> [What the task asks]:
In the data below, find the line containing "(s.setTxn x).txn.routing = s.txn.routing", then set down that line and every later line up to and including the line containing "theorem State.transmitAll_priorities (s", exactly.

> [Dataset extract]:
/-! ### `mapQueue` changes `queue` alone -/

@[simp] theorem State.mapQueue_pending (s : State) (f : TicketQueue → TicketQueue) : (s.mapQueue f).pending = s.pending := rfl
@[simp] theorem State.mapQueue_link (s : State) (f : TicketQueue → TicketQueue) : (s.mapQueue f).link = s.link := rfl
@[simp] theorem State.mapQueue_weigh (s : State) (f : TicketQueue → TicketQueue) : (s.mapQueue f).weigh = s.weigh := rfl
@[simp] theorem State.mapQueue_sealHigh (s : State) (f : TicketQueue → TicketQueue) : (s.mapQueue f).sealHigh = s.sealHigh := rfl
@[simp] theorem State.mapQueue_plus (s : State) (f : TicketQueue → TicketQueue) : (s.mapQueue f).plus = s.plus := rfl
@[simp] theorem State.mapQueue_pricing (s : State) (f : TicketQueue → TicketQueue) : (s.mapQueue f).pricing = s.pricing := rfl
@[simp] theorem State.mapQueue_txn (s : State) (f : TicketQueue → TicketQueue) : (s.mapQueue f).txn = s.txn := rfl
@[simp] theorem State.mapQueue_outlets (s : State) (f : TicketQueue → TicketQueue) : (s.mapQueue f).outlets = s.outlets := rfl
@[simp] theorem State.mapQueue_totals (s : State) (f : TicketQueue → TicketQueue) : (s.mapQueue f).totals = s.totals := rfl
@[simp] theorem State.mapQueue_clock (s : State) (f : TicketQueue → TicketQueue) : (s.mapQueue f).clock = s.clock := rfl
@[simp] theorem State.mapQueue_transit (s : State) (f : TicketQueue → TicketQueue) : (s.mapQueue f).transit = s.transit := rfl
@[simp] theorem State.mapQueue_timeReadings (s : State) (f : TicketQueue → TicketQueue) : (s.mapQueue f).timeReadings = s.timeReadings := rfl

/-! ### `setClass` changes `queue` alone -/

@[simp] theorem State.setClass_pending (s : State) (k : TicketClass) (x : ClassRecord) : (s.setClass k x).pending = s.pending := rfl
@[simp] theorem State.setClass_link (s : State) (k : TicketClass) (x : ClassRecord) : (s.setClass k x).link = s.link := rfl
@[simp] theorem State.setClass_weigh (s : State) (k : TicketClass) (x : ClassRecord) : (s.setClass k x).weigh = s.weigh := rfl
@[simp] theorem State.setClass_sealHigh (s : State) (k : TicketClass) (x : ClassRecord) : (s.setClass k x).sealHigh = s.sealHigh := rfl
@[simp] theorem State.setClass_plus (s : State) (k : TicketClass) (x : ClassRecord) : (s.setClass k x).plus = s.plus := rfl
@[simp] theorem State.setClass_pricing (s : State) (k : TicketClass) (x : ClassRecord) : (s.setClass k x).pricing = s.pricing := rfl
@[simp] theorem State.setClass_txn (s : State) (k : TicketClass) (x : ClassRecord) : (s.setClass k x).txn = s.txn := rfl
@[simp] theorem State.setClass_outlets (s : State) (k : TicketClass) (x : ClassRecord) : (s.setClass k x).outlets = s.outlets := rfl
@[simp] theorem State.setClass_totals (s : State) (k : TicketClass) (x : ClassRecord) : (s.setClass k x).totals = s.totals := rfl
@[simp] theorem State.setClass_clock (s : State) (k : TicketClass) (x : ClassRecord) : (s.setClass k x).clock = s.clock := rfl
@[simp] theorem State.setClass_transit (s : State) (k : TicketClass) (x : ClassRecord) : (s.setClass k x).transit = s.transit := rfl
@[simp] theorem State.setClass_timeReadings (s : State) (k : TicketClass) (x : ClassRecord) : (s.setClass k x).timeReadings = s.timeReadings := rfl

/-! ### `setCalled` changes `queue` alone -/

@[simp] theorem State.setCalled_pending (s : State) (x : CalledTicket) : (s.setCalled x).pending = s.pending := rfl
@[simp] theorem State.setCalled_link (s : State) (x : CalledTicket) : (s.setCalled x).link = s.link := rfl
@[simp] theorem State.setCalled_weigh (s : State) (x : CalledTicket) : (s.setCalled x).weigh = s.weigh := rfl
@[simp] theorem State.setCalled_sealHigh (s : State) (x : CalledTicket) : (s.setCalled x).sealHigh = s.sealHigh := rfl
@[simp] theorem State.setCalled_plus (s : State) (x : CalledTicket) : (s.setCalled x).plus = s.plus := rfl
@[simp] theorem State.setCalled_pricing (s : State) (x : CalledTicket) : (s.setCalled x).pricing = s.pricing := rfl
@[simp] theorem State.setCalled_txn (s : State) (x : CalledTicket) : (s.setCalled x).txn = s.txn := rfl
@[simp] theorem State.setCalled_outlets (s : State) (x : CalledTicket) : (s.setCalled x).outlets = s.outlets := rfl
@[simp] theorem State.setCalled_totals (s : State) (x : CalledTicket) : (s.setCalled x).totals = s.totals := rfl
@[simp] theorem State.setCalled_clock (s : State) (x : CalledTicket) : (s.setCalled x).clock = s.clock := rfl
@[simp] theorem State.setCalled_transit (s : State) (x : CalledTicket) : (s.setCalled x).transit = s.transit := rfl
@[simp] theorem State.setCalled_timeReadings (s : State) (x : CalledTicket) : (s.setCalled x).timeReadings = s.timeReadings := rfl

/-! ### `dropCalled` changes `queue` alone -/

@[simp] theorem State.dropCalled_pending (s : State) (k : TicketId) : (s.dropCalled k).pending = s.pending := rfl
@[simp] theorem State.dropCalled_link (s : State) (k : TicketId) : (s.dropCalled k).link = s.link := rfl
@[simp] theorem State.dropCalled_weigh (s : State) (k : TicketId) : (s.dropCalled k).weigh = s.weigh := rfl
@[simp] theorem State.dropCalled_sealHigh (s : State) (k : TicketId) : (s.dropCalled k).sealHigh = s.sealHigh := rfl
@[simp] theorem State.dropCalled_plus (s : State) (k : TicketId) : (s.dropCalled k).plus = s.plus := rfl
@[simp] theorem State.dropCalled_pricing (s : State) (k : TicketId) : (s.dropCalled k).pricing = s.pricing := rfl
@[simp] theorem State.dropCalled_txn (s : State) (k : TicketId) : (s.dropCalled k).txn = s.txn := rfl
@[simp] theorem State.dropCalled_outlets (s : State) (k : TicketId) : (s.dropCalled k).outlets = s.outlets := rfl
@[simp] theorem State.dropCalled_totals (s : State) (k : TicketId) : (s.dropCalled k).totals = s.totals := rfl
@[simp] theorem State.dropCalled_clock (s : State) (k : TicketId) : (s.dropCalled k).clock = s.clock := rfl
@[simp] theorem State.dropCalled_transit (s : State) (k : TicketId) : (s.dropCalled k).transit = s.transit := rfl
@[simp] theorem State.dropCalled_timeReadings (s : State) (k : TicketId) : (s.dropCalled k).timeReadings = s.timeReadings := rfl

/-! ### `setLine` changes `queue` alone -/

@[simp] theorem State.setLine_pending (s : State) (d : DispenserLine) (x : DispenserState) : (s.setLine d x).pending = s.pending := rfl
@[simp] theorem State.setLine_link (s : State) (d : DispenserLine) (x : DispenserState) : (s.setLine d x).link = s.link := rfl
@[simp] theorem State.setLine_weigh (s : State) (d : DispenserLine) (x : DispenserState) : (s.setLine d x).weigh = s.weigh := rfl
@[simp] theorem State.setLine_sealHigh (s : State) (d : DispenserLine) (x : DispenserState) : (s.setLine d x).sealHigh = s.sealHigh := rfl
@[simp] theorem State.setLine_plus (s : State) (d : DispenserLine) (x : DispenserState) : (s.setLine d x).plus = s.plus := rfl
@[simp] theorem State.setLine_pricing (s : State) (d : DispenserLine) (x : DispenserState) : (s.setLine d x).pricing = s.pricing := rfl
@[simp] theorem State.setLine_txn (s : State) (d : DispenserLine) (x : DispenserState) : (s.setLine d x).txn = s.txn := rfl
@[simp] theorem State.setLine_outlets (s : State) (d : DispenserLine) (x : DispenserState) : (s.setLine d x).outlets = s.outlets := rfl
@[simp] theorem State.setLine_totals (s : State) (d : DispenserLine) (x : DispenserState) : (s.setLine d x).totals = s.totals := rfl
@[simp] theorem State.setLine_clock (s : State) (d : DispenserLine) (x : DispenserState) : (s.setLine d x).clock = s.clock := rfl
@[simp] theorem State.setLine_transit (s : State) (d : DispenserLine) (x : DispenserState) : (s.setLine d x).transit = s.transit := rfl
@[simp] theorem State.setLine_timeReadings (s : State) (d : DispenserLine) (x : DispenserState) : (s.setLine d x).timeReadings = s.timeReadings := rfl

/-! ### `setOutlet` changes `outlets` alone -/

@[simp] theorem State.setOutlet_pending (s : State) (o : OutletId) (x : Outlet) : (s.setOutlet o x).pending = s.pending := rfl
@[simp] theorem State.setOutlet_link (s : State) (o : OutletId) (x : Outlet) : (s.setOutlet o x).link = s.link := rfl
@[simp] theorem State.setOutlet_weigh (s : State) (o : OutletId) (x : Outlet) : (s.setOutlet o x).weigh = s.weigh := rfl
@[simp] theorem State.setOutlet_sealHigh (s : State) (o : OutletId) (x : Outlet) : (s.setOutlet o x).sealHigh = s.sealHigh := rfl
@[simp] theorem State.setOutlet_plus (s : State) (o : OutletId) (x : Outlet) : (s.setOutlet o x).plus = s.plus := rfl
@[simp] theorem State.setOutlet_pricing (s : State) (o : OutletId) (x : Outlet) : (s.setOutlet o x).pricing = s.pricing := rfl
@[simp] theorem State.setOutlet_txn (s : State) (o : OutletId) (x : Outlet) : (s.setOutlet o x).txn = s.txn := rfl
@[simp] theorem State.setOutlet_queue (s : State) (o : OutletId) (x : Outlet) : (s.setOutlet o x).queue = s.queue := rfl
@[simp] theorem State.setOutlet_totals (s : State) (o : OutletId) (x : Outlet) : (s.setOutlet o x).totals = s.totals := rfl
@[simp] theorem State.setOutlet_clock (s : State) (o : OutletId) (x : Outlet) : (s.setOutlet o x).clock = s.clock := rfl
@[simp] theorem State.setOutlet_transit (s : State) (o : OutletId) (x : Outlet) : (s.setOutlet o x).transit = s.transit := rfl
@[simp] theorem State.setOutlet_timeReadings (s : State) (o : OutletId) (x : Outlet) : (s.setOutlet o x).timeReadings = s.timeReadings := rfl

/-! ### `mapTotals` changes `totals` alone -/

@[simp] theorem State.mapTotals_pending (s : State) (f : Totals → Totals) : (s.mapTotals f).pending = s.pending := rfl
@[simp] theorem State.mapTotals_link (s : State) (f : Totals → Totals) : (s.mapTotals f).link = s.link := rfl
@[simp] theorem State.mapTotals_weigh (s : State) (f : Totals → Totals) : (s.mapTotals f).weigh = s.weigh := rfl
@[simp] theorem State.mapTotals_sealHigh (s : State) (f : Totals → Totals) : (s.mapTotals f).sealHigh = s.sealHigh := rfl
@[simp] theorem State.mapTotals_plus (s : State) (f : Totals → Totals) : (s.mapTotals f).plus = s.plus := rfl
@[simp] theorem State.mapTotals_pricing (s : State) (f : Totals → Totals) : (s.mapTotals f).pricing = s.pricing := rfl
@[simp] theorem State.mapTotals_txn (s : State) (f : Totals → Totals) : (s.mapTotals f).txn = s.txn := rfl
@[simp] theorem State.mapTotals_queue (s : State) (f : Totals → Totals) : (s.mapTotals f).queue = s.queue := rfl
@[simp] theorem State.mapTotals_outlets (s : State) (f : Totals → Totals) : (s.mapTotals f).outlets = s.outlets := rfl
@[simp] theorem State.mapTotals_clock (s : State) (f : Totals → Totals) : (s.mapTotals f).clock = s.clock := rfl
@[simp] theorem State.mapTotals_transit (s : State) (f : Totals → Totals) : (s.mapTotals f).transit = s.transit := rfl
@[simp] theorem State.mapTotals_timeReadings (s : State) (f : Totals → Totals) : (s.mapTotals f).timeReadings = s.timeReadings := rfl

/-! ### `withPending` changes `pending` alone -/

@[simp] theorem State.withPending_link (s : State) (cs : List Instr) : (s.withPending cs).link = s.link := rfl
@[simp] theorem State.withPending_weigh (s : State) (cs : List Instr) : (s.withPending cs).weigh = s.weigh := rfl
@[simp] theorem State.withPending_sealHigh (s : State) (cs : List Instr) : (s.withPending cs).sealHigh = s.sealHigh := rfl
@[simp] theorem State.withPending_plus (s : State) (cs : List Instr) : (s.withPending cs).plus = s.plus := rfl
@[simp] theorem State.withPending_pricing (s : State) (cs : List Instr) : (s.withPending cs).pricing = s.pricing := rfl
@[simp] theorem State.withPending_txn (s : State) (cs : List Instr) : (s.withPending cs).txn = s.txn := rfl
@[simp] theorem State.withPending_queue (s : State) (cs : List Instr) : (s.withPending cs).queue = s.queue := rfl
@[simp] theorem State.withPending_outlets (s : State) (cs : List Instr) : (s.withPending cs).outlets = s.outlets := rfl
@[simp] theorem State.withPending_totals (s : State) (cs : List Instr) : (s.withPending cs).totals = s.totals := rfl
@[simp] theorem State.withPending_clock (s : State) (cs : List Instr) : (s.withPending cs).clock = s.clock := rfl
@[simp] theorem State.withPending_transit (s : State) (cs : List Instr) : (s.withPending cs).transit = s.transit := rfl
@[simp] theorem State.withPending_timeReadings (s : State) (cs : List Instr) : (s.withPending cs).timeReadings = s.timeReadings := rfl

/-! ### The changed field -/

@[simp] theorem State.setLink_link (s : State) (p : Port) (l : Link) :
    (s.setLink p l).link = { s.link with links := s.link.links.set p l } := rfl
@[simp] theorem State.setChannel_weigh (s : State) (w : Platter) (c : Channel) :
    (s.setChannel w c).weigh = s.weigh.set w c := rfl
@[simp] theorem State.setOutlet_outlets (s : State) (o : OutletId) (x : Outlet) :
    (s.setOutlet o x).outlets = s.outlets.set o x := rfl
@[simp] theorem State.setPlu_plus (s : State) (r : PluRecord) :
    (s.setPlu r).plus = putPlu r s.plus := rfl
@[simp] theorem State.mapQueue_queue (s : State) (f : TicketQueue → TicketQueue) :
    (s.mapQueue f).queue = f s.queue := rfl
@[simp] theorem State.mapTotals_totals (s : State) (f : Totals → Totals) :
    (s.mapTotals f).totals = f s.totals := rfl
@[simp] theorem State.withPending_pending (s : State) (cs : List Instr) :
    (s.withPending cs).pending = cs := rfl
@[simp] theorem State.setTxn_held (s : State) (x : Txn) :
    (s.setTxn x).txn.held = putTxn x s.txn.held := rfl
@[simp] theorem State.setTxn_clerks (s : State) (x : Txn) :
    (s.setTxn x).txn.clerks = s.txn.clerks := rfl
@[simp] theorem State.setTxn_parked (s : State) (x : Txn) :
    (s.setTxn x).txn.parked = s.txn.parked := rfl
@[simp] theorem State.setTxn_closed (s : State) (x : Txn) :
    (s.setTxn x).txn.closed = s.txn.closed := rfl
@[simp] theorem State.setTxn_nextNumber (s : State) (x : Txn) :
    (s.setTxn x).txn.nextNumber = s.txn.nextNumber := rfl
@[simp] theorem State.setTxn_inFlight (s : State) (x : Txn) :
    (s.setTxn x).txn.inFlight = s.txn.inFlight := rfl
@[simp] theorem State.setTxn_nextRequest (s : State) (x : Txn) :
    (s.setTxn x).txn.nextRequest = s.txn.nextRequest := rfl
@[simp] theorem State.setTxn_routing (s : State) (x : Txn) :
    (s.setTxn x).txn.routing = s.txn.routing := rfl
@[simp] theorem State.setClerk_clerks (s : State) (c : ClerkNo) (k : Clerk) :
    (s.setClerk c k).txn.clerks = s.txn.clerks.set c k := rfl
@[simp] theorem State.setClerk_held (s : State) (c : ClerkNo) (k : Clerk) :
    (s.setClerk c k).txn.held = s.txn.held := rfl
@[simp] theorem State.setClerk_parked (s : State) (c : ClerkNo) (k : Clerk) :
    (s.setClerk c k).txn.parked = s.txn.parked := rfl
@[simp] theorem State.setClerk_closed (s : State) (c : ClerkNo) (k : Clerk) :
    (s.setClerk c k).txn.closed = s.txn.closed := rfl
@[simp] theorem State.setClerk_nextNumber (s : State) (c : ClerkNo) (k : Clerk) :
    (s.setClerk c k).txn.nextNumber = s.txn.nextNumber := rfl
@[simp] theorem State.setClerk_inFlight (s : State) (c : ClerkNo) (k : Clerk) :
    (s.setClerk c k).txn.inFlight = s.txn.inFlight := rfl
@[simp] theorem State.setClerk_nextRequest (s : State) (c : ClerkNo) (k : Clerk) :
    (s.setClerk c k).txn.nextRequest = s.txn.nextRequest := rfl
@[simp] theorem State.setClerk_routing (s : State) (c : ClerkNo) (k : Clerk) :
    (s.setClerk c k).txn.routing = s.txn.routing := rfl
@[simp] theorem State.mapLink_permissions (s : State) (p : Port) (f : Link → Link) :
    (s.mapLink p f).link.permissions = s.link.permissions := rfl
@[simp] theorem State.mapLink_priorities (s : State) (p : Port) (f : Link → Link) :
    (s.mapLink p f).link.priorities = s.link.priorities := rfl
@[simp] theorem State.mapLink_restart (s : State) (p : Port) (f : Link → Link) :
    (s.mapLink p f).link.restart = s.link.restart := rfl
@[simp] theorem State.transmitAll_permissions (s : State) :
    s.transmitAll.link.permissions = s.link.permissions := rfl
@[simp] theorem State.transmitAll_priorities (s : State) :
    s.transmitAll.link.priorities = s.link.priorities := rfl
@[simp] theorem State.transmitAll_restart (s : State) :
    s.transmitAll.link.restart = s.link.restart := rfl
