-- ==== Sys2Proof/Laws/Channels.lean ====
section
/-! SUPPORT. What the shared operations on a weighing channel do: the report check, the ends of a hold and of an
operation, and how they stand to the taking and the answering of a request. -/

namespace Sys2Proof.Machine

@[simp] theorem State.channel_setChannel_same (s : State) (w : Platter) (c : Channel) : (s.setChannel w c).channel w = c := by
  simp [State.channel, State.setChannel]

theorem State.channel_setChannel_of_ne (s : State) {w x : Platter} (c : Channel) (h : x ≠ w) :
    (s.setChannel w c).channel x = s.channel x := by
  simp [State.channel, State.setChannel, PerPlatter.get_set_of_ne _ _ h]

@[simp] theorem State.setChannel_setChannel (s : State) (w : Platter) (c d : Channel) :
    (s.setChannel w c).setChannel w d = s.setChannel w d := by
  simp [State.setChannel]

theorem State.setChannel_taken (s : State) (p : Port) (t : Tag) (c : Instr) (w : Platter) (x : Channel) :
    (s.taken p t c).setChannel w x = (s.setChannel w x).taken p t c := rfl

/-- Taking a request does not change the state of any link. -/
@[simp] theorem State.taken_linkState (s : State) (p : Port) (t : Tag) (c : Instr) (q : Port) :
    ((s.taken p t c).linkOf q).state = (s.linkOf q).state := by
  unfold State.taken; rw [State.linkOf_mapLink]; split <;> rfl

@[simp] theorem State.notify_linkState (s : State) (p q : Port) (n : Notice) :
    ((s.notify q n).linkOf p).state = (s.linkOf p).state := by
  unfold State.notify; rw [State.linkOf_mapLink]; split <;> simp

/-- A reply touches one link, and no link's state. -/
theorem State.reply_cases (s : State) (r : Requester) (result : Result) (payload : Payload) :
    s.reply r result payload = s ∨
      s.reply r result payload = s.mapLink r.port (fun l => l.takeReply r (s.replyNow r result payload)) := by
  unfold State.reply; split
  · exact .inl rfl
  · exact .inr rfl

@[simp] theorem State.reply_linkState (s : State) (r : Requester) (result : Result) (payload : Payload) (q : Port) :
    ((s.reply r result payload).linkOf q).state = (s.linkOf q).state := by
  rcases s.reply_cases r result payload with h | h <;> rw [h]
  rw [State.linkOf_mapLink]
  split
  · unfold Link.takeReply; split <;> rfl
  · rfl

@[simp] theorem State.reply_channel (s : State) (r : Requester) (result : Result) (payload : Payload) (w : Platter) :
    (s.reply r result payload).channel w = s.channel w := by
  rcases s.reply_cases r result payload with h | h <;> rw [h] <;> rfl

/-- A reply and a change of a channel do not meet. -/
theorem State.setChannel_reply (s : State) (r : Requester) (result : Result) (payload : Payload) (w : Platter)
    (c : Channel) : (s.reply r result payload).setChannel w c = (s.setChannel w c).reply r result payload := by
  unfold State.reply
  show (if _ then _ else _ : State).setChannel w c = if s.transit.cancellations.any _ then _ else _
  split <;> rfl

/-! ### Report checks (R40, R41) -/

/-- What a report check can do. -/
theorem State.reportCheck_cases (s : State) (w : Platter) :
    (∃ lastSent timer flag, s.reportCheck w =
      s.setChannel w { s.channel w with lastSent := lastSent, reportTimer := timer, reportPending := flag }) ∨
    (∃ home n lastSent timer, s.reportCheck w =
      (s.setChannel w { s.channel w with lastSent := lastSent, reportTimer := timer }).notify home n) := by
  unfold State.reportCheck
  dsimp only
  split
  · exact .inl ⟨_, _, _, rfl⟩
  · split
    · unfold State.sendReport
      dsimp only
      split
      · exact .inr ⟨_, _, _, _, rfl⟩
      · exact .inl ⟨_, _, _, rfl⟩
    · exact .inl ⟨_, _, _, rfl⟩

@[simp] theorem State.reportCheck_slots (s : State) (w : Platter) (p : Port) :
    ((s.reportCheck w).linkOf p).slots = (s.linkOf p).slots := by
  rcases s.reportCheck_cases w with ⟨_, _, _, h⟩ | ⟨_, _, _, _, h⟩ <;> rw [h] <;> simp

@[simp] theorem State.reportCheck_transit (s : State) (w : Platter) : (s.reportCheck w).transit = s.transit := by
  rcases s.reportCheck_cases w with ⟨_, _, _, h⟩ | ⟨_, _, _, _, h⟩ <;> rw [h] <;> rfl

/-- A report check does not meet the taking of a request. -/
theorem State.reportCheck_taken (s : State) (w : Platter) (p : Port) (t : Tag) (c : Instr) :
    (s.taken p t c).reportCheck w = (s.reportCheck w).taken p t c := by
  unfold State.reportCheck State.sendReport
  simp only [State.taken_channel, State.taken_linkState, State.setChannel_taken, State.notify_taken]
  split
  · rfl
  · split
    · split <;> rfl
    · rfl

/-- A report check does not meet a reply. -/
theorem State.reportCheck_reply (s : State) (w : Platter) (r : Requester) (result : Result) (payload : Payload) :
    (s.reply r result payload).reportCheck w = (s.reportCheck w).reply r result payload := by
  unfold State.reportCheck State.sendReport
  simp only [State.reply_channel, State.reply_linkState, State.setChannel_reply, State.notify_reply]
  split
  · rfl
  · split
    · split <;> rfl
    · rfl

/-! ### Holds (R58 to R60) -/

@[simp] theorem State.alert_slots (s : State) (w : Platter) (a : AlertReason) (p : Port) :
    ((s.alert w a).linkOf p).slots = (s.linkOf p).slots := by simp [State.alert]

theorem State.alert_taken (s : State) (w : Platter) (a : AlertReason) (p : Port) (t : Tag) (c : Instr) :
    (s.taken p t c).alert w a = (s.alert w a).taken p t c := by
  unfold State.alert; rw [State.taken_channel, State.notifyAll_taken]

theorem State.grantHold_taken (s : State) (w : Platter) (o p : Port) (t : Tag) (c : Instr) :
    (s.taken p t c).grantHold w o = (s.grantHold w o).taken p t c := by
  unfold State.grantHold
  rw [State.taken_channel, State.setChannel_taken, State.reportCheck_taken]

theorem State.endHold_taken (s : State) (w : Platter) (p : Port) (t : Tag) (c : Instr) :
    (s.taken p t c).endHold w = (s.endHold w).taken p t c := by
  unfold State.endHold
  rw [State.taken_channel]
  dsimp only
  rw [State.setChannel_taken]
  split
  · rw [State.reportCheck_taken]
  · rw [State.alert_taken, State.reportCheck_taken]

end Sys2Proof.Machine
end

> [Output]:
    (s.setTxn x).txn.routing = s.txn.routing := rfl
@[simp] theorem State.setClerk_clerks (s : State) (c : ClerkNo) (k : Clerk) :
    (s.setClerk c k).txn.clerks = s.txn.clerks.set c k := rfl
@[simp] theorem State.setClerk_held (s : State) (c : ClerkNo) (k : Clerk) :
    (s.setClerk c k).txn.held = s.txn.held := rfl
@[simp] theorem State.setClerk_parked (s : State) (c : ClerkNo) (k : Clerk) :
    (s.setClerk c k).txn.parked = s.txn.parked := rfl
@[simp] theorem State.setClerk_closed (s : State) (c : ClerkNo) (k : Clerk) :
    (s.setClerk c k).txn.closed = s.txn.closed := rfl
@[simp] theorem State.setClerk_nextNumber (s : State) (c : ClerkNo) (k : Clerk) :
    (s.setClerk c k).txn.nextNumber = s.txn.nextNumber := rfl
@[simp] theorem State.setClerk_inFlight (s : State) (c : ClerkNo) (k : Clerk) :
    (s.setClerk c k).txn.inFlight = s.txn.inFlight := rfl
@[simp] theorem State.setClerk_nextRequest (s : State) (c : ClerkNo) (k : Clerk) :
    (s.setClerk c k).txn.nextRequest = s.txn.nextRequest := rfl
@[simp] theorem State.setClerk_routing (s : State) (c : ClerkNo) (k : Clerk) :
    (s.setClerk c k).txn.routing = s.txn.routing := rfl
@[simp] theorem State.mapLink_permissions (s : State) (p : Port) (f : Link → Link) :
    (s.mapLink p f).link.permissions = s.link.permissions := rfl
@[simp] theorem State.mapLink_priorities (s : State) (p : Port) (f : Link → Link) :
    (s.mapLink p f).link.priorities = s.link.priorities := rfl
@[simp] theorem State.mapLink_restart (s : State) (p : Port) (f : Link → Link) :
    (s.mapLink p f).link.restart = s.link.restart := rfl
@[simp] theorem State.transmitAll_permissions (s : State) :
    s.transmitAll.link.permissions = s.link.permissions := rfl
@[simp] theorem State.transmitAll_priorities (s : State) :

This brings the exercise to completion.